Task material -
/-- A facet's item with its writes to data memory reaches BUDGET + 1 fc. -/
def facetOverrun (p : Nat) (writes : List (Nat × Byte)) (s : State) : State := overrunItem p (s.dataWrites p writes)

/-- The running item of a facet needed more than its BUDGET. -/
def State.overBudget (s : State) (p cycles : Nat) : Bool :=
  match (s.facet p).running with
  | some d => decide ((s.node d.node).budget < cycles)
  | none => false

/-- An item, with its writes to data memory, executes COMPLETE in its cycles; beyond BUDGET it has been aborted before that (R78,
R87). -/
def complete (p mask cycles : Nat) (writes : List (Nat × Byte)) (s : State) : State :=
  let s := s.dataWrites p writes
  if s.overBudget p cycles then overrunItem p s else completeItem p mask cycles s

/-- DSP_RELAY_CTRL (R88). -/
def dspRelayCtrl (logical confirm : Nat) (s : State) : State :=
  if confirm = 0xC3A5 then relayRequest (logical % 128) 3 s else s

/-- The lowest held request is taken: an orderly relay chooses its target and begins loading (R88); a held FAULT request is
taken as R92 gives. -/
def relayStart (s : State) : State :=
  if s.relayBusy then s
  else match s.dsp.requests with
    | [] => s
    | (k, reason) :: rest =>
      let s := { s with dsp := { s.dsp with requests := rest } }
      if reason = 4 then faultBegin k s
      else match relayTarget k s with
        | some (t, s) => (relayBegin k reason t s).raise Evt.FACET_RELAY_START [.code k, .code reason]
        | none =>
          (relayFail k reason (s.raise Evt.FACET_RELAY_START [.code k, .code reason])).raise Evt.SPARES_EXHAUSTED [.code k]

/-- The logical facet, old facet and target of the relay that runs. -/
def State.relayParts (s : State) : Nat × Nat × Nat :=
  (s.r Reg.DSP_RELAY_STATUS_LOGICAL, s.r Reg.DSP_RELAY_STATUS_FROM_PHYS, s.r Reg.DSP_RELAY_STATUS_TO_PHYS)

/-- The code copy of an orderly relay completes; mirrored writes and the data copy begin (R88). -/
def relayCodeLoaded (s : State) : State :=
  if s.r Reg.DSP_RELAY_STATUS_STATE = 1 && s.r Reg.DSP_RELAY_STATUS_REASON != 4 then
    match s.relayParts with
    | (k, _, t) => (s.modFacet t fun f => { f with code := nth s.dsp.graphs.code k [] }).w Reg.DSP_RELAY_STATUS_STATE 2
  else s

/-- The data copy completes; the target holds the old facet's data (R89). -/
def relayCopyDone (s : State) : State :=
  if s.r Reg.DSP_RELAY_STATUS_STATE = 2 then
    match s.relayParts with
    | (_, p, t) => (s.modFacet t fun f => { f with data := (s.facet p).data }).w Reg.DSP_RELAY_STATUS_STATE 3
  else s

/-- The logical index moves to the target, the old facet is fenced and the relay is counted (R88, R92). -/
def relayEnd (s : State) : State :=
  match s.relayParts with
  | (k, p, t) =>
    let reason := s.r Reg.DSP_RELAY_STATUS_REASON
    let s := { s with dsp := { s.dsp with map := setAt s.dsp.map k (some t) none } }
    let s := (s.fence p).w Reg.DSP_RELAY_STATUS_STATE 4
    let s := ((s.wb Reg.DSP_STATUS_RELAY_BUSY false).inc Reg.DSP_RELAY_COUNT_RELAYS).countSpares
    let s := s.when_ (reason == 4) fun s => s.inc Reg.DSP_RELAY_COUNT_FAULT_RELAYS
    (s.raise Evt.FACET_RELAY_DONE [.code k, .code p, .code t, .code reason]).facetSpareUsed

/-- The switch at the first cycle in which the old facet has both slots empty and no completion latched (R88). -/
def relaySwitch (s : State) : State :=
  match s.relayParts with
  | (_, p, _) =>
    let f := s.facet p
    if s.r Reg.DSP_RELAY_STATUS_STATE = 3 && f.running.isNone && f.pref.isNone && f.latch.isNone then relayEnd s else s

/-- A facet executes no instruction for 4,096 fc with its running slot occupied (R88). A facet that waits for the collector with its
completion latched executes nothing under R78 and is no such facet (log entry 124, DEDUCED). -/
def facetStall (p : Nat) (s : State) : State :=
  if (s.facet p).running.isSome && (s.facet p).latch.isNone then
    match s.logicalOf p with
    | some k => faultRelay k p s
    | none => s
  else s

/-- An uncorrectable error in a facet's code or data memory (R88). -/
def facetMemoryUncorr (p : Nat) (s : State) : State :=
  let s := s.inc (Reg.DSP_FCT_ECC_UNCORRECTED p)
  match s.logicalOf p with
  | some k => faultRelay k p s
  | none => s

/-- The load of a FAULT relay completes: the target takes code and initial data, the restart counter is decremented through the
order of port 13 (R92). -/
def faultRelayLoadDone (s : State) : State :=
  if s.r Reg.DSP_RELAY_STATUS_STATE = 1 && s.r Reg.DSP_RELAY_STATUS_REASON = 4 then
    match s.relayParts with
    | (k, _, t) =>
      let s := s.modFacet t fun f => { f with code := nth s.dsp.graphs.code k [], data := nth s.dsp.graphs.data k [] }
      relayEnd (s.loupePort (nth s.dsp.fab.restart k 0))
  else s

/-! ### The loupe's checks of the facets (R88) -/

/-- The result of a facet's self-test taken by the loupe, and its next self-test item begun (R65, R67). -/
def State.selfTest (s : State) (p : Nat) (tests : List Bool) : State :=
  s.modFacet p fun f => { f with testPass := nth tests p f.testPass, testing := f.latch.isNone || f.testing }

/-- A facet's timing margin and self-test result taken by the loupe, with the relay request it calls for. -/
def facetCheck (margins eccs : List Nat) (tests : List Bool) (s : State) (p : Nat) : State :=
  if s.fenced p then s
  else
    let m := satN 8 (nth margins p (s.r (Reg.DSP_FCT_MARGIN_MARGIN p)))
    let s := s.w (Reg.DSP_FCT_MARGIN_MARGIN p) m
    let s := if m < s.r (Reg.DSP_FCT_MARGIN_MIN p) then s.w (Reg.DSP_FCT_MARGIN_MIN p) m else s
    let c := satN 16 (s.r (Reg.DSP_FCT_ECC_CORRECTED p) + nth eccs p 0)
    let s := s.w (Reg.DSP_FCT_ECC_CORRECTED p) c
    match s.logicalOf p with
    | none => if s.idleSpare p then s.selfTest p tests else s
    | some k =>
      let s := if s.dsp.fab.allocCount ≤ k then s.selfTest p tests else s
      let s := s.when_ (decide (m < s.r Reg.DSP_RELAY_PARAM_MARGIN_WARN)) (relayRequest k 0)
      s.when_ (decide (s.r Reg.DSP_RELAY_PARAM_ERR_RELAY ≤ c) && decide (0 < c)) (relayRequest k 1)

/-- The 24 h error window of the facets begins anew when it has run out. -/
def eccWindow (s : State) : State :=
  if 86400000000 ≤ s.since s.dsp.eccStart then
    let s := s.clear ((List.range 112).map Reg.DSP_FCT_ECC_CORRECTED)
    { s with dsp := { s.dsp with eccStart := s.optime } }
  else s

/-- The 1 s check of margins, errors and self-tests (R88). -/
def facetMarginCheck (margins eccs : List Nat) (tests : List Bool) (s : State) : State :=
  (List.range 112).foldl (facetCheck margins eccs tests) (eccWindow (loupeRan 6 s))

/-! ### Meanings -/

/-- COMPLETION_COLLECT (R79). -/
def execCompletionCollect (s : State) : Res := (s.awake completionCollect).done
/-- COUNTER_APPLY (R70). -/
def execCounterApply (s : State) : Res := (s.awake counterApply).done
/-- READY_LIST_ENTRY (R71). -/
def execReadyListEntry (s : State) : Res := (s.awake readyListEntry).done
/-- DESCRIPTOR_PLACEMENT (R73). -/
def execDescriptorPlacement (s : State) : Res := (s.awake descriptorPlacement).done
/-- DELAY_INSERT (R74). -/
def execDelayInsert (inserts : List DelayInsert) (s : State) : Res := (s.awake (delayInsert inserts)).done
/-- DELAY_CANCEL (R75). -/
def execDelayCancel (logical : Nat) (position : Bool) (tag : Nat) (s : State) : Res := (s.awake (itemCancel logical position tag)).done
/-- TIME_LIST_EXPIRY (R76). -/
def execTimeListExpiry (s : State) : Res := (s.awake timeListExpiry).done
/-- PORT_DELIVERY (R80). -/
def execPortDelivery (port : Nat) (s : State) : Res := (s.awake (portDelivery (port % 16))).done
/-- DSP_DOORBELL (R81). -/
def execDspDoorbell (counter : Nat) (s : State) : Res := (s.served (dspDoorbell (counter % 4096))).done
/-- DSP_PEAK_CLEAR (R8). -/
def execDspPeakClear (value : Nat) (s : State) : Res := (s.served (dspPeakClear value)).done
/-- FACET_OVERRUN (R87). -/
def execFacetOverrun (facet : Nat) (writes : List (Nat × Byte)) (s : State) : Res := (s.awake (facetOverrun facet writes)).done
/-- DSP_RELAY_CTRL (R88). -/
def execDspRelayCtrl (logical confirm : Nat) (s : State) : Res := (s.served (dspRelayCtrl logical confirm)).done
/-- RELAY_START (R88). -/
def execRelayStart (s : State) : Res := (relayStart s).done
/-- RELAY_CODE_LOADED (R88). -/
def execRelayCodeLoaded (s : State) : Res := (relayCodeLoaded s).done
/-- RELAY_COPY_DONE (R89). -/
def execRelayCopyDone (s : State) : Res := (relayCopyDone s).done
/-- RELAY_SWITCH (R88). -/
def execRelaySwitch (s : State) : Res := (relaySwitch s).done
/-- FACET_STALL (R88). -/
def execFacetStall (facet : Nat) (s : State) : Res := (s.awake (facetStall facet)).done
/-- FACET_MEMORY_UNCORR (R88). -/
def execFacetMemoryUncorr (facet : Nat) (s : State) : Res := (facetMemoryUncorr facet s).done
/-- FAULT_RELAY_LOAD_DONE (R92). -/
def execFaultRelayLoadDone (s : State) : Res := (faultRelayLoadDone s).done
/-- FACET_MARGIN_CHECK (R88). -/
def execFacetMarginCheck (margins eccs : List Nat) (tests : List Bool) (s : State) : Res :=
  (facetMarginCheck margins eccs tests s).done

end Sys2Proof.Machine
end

Your assignment -
Look above for the line containing "calls for. -/" and the line containing "let c := satN". Transcribe both, with the lines between them, exactly.

Answer -
/-- A facet's timing margin and self-test result taken by the loupe, with the relay request it calls for. -/
def facetCheck (margins eccs : List Nat) (tests : List Bool) (s : State) (p : Nat) : State :=
  if s.fenced p then s
  else
    let m := satN 8 (nth margins p (s.r (Reg.DSP_FCT_MARGIN_MARGIN p)))
    let s := s.w (Reg.DSP_FCT_MARGIN_MARGIN p) m
    let s := if m < s.r (Reg.DSP_FCT_MARGIN_MIN p) then s.w (Reg.DSP_FCT_MARGIN_MIN p) m else s
    let c := satN 16 (s.r (Reg.DSP_FCT_ECC_CORRECTED p) + nth eccs p 0)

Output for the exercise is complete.